From 4587d1ca85f7c586f6d73020a955a7c2d54f58ff Mon Sep 17 00:00:00 2001
From: Johannes Wesch <johannes.wesch@aleph-alpha.com>
Date: Tue, 12 Nov 2024 13:52:44 +0100
Subject: [PATCH] fix: exchange force_execution bool with allow_diff

---
 src/intelligence_layer/evaluation/benchmark/benchmark.py    | 4 ++--
 .../evaluation/benchmark/studio_benchmark.py                | 6 ++----
 2 files changed, 4 insertions(+), 6 deletions(-)

diff --git a/src/intelligence_layer/evaluation/benchmark/benchmark.py b/src/intelligence_layer/evaluation/benchmark/benchmark.py
index 316359aec..e0055012e 100644
--- a/src/intelligence_layer/evaluation/benchmark/benchmark.py
+++ b/src/intelligence_layer/evaluation/benchmark/benchmark.py
@@ -88,7 +88,7 @@ def get_benchmark(
         benchmark_id: str,
         eval_logic: EvaluationLogic[Input, Output, ExpectedOutput, Evaluation],
         aggregation_logic: AggregationLogic[Evaluation, AggregatedEvaluation],
-        force_execution: bool = False,
+        allow_diff: bool = False,
     ) -> Benchmark:
         """Retrieves an existing benchmark from the repository.
 
@@ -96,7 +96,7 @@ def get_benchmark(
             benchmark_id: Unique identifier for the benchmark to retrieve.
             eval_logic: Evaluation logic to apply.
             aggregation_logic (AggregationLogic[Evaluation, AggregatedEvaluation]): Aggregation logic to apply.
-            force_execution: Execute the benchmark even though logics behaviour do not match.
+            allow_diff: Retrieve the benchmark even though logics behaviour do not match.
 
         Returns:
             The retrieved benchmark instance.
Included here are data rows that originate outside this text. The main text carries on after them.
theorem Chip.freeBlock_keeps (c : Chip) (u : Nat) {c₀ : Chip} (hc : Keeps c₀ c) : Keeps c₀ (Chip.freeBlock c u) := by
  unfold Chip.freeBlock
  with_reducible
    refine Keeps.foldl (fun _ _ _ => ?_) ?_; apply Chip.freeSite_keeps; assumption; assumption

theorem Chip.setHndValid_keeps (c : Chip) (k : Nat) (v : Bool) {c₀ : Chip} (hc : Keeps c₀ c) : Keeps c₀ (Chip.setHndValid c k v) := by
  unfold Chip.setHndValid
  with_reducible
    refine Keeps.updMem₁ ?_ rfl; assumption

theorem Chip.stopFor_keeps (c : Chip) (u p : Nat) (x : Preempt) {c₀ : Chip} (hc : Keeps c₀ c) : Keeps c₀ (Chip.stopFor c u p x) := by
  unfold Chip.stopFor
  with_reducible
    split; assumption; extract_lets +onlyGivenNames v1; clear_value v1; extract_lets +onlyGivenNames v2
    clear_value v2; extract_lets +onlyGivenNames v3; refine Keeps.cut (a := c₀) (x := v3) ?_ (fun _ => ?_)
    unfold v3; refine Keeps.foldl (fun _ _ _ => ?_) ?_; apply Chip.setHndValid_keeps; assumption; assumption
    apply Chip.updSched_keeps; assumption

theorem Chip.stopBlock_keeps (c : Chip) (u : Nat) {c₀ : Chip} (hc : Keeps c₀ c) : Keeps c₀ (Chip.stopBlock c u) := by
  unfold Chip.stopBlock
  with_reducible
    refine Keeps.foldl (fun _ _ _ => ?_) ?_; split; apply Chip.stopFor_keeps; assumption; assumption
    assumption

theorem Chip.serveFrom_keeps (c : Chip) (u k : Nat) {c₀ : Chip} (hc : Keeps c₀ c) : Keeps c₀ (Chip.serveFrom c u k) := by
  unfold Chip.serveFrom
  with_reducible
    apply Chip.updSched_keeps; assumption

theorem Chip.setLent_keeps (c : Chip) (p : Nat) (on : Bool) {c₀ : Chip} (hc : Keeps c₀ c) : Keeps c₀ (Chip.setLent c p on) := by
  unfold Chip.setLent
  with_reducible
    extract_lets +onlyGivenNames v1; clear_value v1; extract_lets +onlyGivenNames v2
    refine Keeps.cut (a := c₀) (x := v2) ?_ (fun _ => ?_); unfold v2; apply Chip.putB_keeps; assumption
    apply Chip.putB_keeps; assumption

theorem Chip.giveBack_keeps (c : Chip) (b u : Nat) {c₀ : Chip} (hc : Keeps c₀ c) : Keeps c₀ (Chip.giveBack c b u) := by
  unfold Chip.giveBack
  with_reducible
    apply Chip.serveFrom_keeps; apply Chip.freeBlock_keeps; refine Keeps.foldl (fun _ _ _ => ?_) ?_
    apply Chip.setHndValid_keeps; assumption; assumption

theorem Chip.unlend_keeps (c : Chip) (p : Nat) {c₀ : Chip} (hc : Keeps c₀ c) : Keeps c₀ (Chip.unlend c p) := by
  unfold Chip.unlend
  with_reducible
    refine Keeps.foldl (fun _ _ _ => ?_) ?_; apply Chip.giveBack_keeps; assumption; apply Chip.setLent_keeps
    assumption

theorem Chip.returnLent_keeps (c : Chip) {c₀ : Chip} (hc : Keeps c₀ c) : Keeps c₀ (Chip.returnLent c) := by
  unfold Chip.returnLent
  with_reducible
    refine Keeps.foldl (fun _ _ _ => ?_) ?_; extract_lets +onlyGivenNames v1; clear_value v1; split
    apply Chip.unlend_keeps; assumption; assumption; assumption

theorem Chip.boundary_keeps (c : Chip) (u : Nat) {c₀ : Chip} (hc : Keeps c₀ c) : Keeps c₀ (Chip.boundary c u) := by
  unfold Chip.boundary
  with_reducible
    apply Chip.returnLent_keeps; apply Chip.stopBlock_keeps; assumption

theorem Chip.loseStep_keeps (c : Chip) (u : Nat) {c₀ : Chip} (hc : Keeps c₀ c) : Keeps c₀ (Chip.loseStep c u) := by
  unfold Chip.loseStep
  with_reducible
    split; assumption; apply Chip.needRerun_keeps; apply Chip.boundary_keeps; apply Chip.setRun_keeps
    assumption

theorem Chip.markBlock_keeps (c : Chip) (r b : Nat) {c₀ : Chip} (hc : Keeps c₀ c) : Keeps c₀ (Chip.markBlock c r b) := by
  unfold Chip.markBlock
  with_reducible
    extract_lets +onlyGivenNames v1; refine Keeps.cut (a := c₀) (x := v1) ?_ (fun _ => ?_); unfold v1
    apply Chip.put_keeps; assumption; split; assumption; apply Chip.putB_keeps; assumption

theorem Chip.retarget_keeps (c : Chip) {c₀ : Chip} (hc : Keeps c₀ c) : Keeps c₀ (Chip.retarget c) := by
  unfold Chip.retarget
  with_reducible
    extract_lets +onlyGivenNames v1; clear_value v1; apply Chip.updRecov_keeps; assumption
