-- ==== Sys2Proof/Laws/Keeps3.lean ====
section
/-!
SUPPORT. The relation Keeps, function by function in the order of the model: part 3, from Chip.markStart
to Chip.yieldBlock.  Each proof goes through the arms of its function.
-/

set_option linter.unusedVariables false

namespace Sys2Proof.Machine

theorem Chip.markStart_keeps (c : Chip) (n k : Nat) {c₀ : Chip} (hc : Keeps c₀ c) : Keeps c₀ (Chip.markStart c n k) := by
  unfold Chip.markStart
  with_reducible
    apply Chip.modItem_keeps; assumption

theorem skipDead_keeps (k : Nat) (c : Chip) (n : Nat) {c₀ : Chip} (hc : Keeps c₀ c) : Keeps c₀ (skipDead k c n) := by
  induction k generalizing c with
  | zero => exact hc
  | succ k ih =>
    unfold skipDead
    with_reducible
      split; assumption; split; split; assumption; split; apply ih; apply Chip.endField_keeps
      apply Chip.markStart_keeps; assumption; split; apply ih; apply Chip.endField_keeps
      apply Chip.markStart_keeps; assumption; assumption; assumption

theorem Chip.overflowDue_keeps (c : Chip) (n : Nat) {c₀ : Chip} (hc : Keeps c₀ c) : Keeps c₀ (Chip.overflowDue c n) := by
  unfold Chip.overflowDue
  with_reducible
    split; split; apply Chip.overflowItem_keeps; assumption; assumption; assumption

theorem Chip.nextField_keeps (c : Chip) (n : Nat) {c₀ : Chip} (hc : Keeps c₀ c) : Keeps c₀ (Chip.nextField c n) := by
  unfold Chip.nextField
  with_reducible
    extract_lets +onlyGivenNames v1; refine Keeps.cut (a := c₀) (x := v1) ?_ (fun _ => ?_); unfold v1; split
    apply skipDead_keeps; assumption; assumption; apply Chip.overflowDue_keeps; apply Chip.settleItem_keeps
    assumption

theorem Chip.countToken_keeps (c : Chip) (n k t : Nat) {c₀ : Chip} (hc : Keeps c₀ c) : Keeps c₀ (Chip.countToken c n k t) := by
  unfold Chip.countToken
  with_reducible
    extract_lets +onlyGivenNames v1; refine Keeps.cut (a := c₀) (x := v1) ?_ (fun _ => ?_); unfold v1
    apply Chip.modField_keeps; assumption; apply Chip.modItem_keeps; assumption

theorem Chip.endTest_keeps (c : Chip) (n k : Nat) (d : FDesc) (q : Nat) {c₀ : Chip} (hc : Keeps c₀ c) : Keeps c₀ (Chip.endTest c n k d q) := by
  unfold Chip.endTest
  with_reducible
    split; assumption; extract_lets +onlyGivenNames v1; clear_value v1; extract_lets +onlyGivenNames v2
    split; unfold v2; apply Chip.nextField_keeps; apply Chip.endField_keeps; apply Chip.flushHeld_keeps
    assumption; split; unfold v2; apply Chip.nextField_keeps; apply Chip.endField_keeps
    apply Chip.flushHeld_keeps; assumption; split; unfold v2; apply Chip.nextField_keeps
    apply Chip.endField_keeps; apply Chip.flushHeld_keeps; assumption; split; unfold v2
    apply Chip.nextField_keeps; apply Chip.endField_keeps; apply Chip.flushHeld_keeps; assumption
    apply Chip.overflowDue_keeps; assumption

theorem Chip.detok_keeps (c : Chip) (n k : Nat) (d : FDesc) (t q : Nat) {c₀ : Chip} (hc : Keeps c₀ c) : Keeps c₀ (Chip.detok c n k d t q) := by
  unfold Chip.detok
  with_reducible
    split; assumption; extract_lets +onlyGivenNames v1; clear_value v1; split; apply Chip.nextField_keeps
    apply Chip.endField_keeps; apply Chip.bump_keeps; apply Chip.emitText_keeps; assumption
    extract_lets +onlyGivenNames v2; clear_value v2; extract_lets +onlyGivenNames v3
    refine Keeps.cut (a := c₀) (x := v3) ?_ (fun _ => ?_); unfold v3; apply Chip.modField_keeps
    apply Chip.emitText_keeps; assumption; apply Chip.endTest_keeps; assumption

theorem Chip.fieldToken_keeps (c : Chip) (n : Nat) (fp32 : Bool) (logits : List (Nat × Nat)) {c₀ : Chip} (hc : Keeps c₀ c) : Keeps c₀ (Chip.fieldToken c n fp32 logits) := by
  unfold Chip.fieldToken
  with_reducible
    extract_lets +onlyGivenNames v1; refine Keeps.cut (a := c₀) (x := v1) ?_ (fun _ => ?_); unfold v1
    apply Chip.nextField_keeps; assumption; split; assumption; extract_lets +onlyGivenNames v2
    clear_value v2; split; split; assumption; extract_lets +onlyGivenNames v3
    refine Keeps.cut (a := c₀) (x := v3) ?_ (fun _ => ?_); unfold v3; split; assumption
    apply Chip.markStart_keeps; apply Chip.modField_keeps; assumption; extract_lets +onlyGivenNames v4
    clear_value v4; split; assumption; extract_lets +onlyGivenNames v5
    refine Keeps.cut (a := c₀) (x := v5) ?_ (fun _ => ?_); unfold v5; split; apply Chip.flagItem_keeps
    apply Chip.bump_keeps; assumption; assumption; extract_lets +onlyGivenNames v6
    refine Keeps.cut (a := c₀) (x := v6) ?_ (fun _ => ?_); unfold v6; apply Chip.countToken_keeps
    assumption; extract_lets +onlyGivenNames v7; clear_value v7; split; apply Chip.nextField_keeps
    apply Chip.endField_keeps; apply Chip.flushHeld_keeps; assumption; split; apply Chip.nextField_keeps
    apply Chip.endField_keeps; apply Chip.flushHeld_keeps; assumption; apply Chip.detok_keeps
    apply Chip.modField_keeps; assumption; assumption

theorem Chip.prefill_keeps (c : Chip) (n : Nat) {c₀ : Chip} (hc : Keeps c₀ c) : Keeps c₀ (Chip.prefill c n) := by
  unfold Chip.prefill
  with_reducible
    split; assumption; split; assumption; extract_lets +onlyGivenNames v1; clear_value v1
    extract_lets +onlyGivenNames v2; clear_value v2; extract_lets +onlyGivenNames v3
    refine Keeps.cut (a := c₀) (x := v3) ?_ (fun _ => ?_); unfold v3; apply Chip.modItem_keeps; assumption
    split; apply Chip.flagItem_keeps; apply Chip.bump_keeps; assumption; assumption

theorem Chip.recognise_keeps (c : Chip) (n line chars : Nat) (text image : List Byte) (inField : Bool) {c₀ : Chip} (hc : Keeps c₀ c) : Keeps c₀ (Chip.recognise c n line chars text image inField) := by
  unfold Chip.recognise
  with_reducible
    split; assumption; extract_lets +onlyGivenNames v1; clear_value v1; extract_lets +onlyGivenNames v2
    clear_value v2; extract_lets +onlyGivenNames v3; refine Keeps.cut (a := c₀) (x := v3) ?_ (fun _ => ?_)
    unfold v3; apply Chip.modItem_keeps; assumption; split; apply Chip.overflowItem_keeps; assumption
    assumption

theorem Chip.walkAhead_keeps (c : Chip) (w q epoch j : Nat) {c₀ : Chip} (hc : Keeps c₀ c) : Keeps c₀ (Chip.walkAhead c w q epoch j) := by
  unfold Chip.walkAhead
  with_reducible
    extract_lets +onlyGivenNames v1; clear_value v1; extract_lets +onlyGivenNames v2; clear_value v2
    apply Chip.updKv_keeps; assumption

theorem Chip.kvPut_keeps (c : Chip) (k : KvSet) (layer : Nat) (f : Fmt) (hkv d head tok : Nat) (value : Bool) (codes : List Nat) {c₀ : Chip} (hc : Keeps c₀ c) : Keeps c₀ (Chip.kvPut c k layer f hkv d head tok value codes) := by
  unfold Chip.kvPut
  with_reducible
    refine Keeps.foldl (fun _ _ _ => ?_) ?_; refine Keeps.updMem ?_ (fun h => Mem.writeAt_wf _ _ _ h)
    assumption; assumption

theorem Chip.modSet_keeps (c : Chip) (s : Nat) (f : AdSet → AdSet) {c₀ : Chip} (hc : Keeps c₀ c) : Keeps c₀ (Chip.modSet c s f) := by
  unfold Chip.modSet
  with_reducible
    apply Chip.updAdapt_keeps; assumption

theorem Chip.showAdapt_keeps (c : Chip) {c₀ : Chip} (hc : Keeps c₀ c) : Keeps c₀ (Chip.showAdapt c) := by
  unfold Chip.showAdapt
  with_reducible
    extract_lets +onlyGivenNames v1; refine Keeps.cut (a := c₀) (x := v1) ?_ (fun _ => ?_); unfold v1
    apply Chip.put_keeps; assumption; refine Keeps.foldl (fun _ _ _ => ?_) ?_; apply Chip.put_keeps
    assumption; assumption
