theorem Chip.nmpToken_keeps (c : Chip) (_role : Nat) (a : NmpAct) {c₀ : Chip} (hc : Keeps c₀ c) : Keeps c₀ (Chip.nmpToken c _role a).1 := by
  unfold Chip.nmpToken
  with_reducible
    split; extract_lets +onlyGivenNames v1; refine Keeps.cut (a := c₀) (x := v1.1) ?_ (fun _ => ?_)
    unfold v1; apply Chip.tokenIn_keeps; assumption; assumption; assumption

theorem Chip.jtagLoad_keeps (c : Chip) (i : JtagInstr) {c₀ : Chip} (hc : Keeps c₀ c) : Keeps c₀ (Chip.jtagLoad c i) := by
  unfold Chip.jtagLoad
  with_reducible
    apply Chip.updMgmt_keeps; assumption

theorem Chip.i2cIndex_keeps (c : Chip) (b : List Byte) {c₀ : Chip} (hc : Keeps c₀ c) : Keeps c₀ (Chip.i2cIndex c b) := by
  unfold Chip.i2cIndex
  with_reducible
    split; apply Chip.updMgmt_keeps; assumption; assumption

theorem Chip.i2cRead_keeps (c : Chip) (n : Nat) {c₀ : Chip} (hc : Keeps c₀ c) : Keeps c₀ (Chip.i2cRead c n) := by
  unfold Chip.i2cRead
  with_reducible
    extract_lets +onlyGivenNames v1; clear_value v1; apply Chip.updMgmt_keeps; assumption

theorem Chip.awake_keeps (c : Chip) (f : Chip → Chip) {c₀ : Chip} (hc : Keeps c₀ c) (hf : ∀ x, Keeps c₀ x → Keeps c₀ (f x)) : Keeps c₀ (Chip.awake c f) := by
  unfold Chip.awake
  with_reducible
    split; assumption; apply_assumption; assumption

theorem Chip.serving_keeps (c : Chip) (f : Chip → Chip) {c₀ : Chip} (hc : Keeps c₀ c) (hf : ∀ x, Keeps c₀ x → Keeps c₀ (f x)) : Keeps c₀ (Chip.serving c f) := by
  unfold Chip.serving
  with_reducible
    split; assumption; apply Chip.settle_keeps; apply_assumption; assumption

theorem Chip.writeRow_keeps (c : Chip) (d : DgIn) (mine : NmpAct → Bool) {c₀ : Chip} (hc : Keeps c₀ c) : Keeps c₀ (Chip.writeRow c d mine) := by
  unfold Chip.writeRow
  with_reducible
    apply Chip.nmp_keeps; assumption; intro _ _ _ _; apply Chip.nmpWrite_keeps; assumption

theorem Chip.controlRow_keeps (c : Chip) (d : DgIn) (kind : Target → Bool) (acts : List Nat) {c₀ : Chip} (hc : Keeps c₀ c) : Keeps c₀ (Chip.controlRow c d kind acts) := by
  unfold Chip.controlRow
  with_reducible
    apply Chip.nmp_keeps; assumption; intro _ _ _ _; apply Chip.nmpControl_keeps; assumption

theorem Chip.online_keeps (c : Chip) (f : Chip → Chip) {c₀ : Chip} (hc : Keeps c₀ c) (hf : ∀ x, Keeps c₀ x → Keeps c₀ (f x)) : Keeps c₀ (Chip.online c f) := by
  unfold Chip.online
  with_reducible
    split; assumption; apply_assumption; assumption

theorem Chip.followAddr_keeps (c : Chip) (x old : Nat) {c₀ : Chip} (hc : Keeps c₀ c) : Keeps c₀ (Chip.followAddr c x old) := by
  unfold Chip.followAddr
  with_reducible
    extract_lets +onlyGivenNames v1; clear_value v1; split; apply Chip.rebindAll_keeps; assumption; split
    apply Chip.pathBack_keeps; assumption; assumption

end Sys2Proof.Machine
end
Raises ValueError if no benchmark is found.
diff --git a/src/intelligence_layer/evaluation/benchmark/studio_benchmark.py b/src/intelligence_layer/evaluation/benchmark/studio_benchmark.py
index b2688d93e..234e1f417 100644
--- a/src/intelligence_layer/evaluation/benchmark/studio_benchmark.py
+++ b/src/intelligence_layer/evaluation/benchmark/studio_benchmark.py
@@ -46,7 +46,7 @@ def __init__(
         self.client = studio_client
 
     def execute(self, task: Task[Input, Output], metadata: dict[str, Any]) -> str:
-        raise NotImplementedError  # <- skip the impl here for now, not this is another ticket
+        raise NotImplementedError
 
 
 class StudioBenchmarkRepository(BenchmarkRepository):
@@ -88,13 +88,11 @@ def get_benchmark(
         benchmark_id: str,
         eval_logic: EvaluationLogic[Input, Output, ExpectedOutput, Evaluation],
         aggregation_logic: AggregationLogic[Evaluation, AggregatedEvaluation],
-        force_execution: bool = False,
+        allow_diff: bool = False,
     ) -> StudioBenchmark:
         benchmark = self.client.get_benchmark(benchmark_id)
         if benchmark is None:
             raise ValueError("Benchmark not found")
-        # check if the logic is the same
-        # check force bool
         return StudioBenchmark(
             benchmark_id,
             benchmark.dataset_id,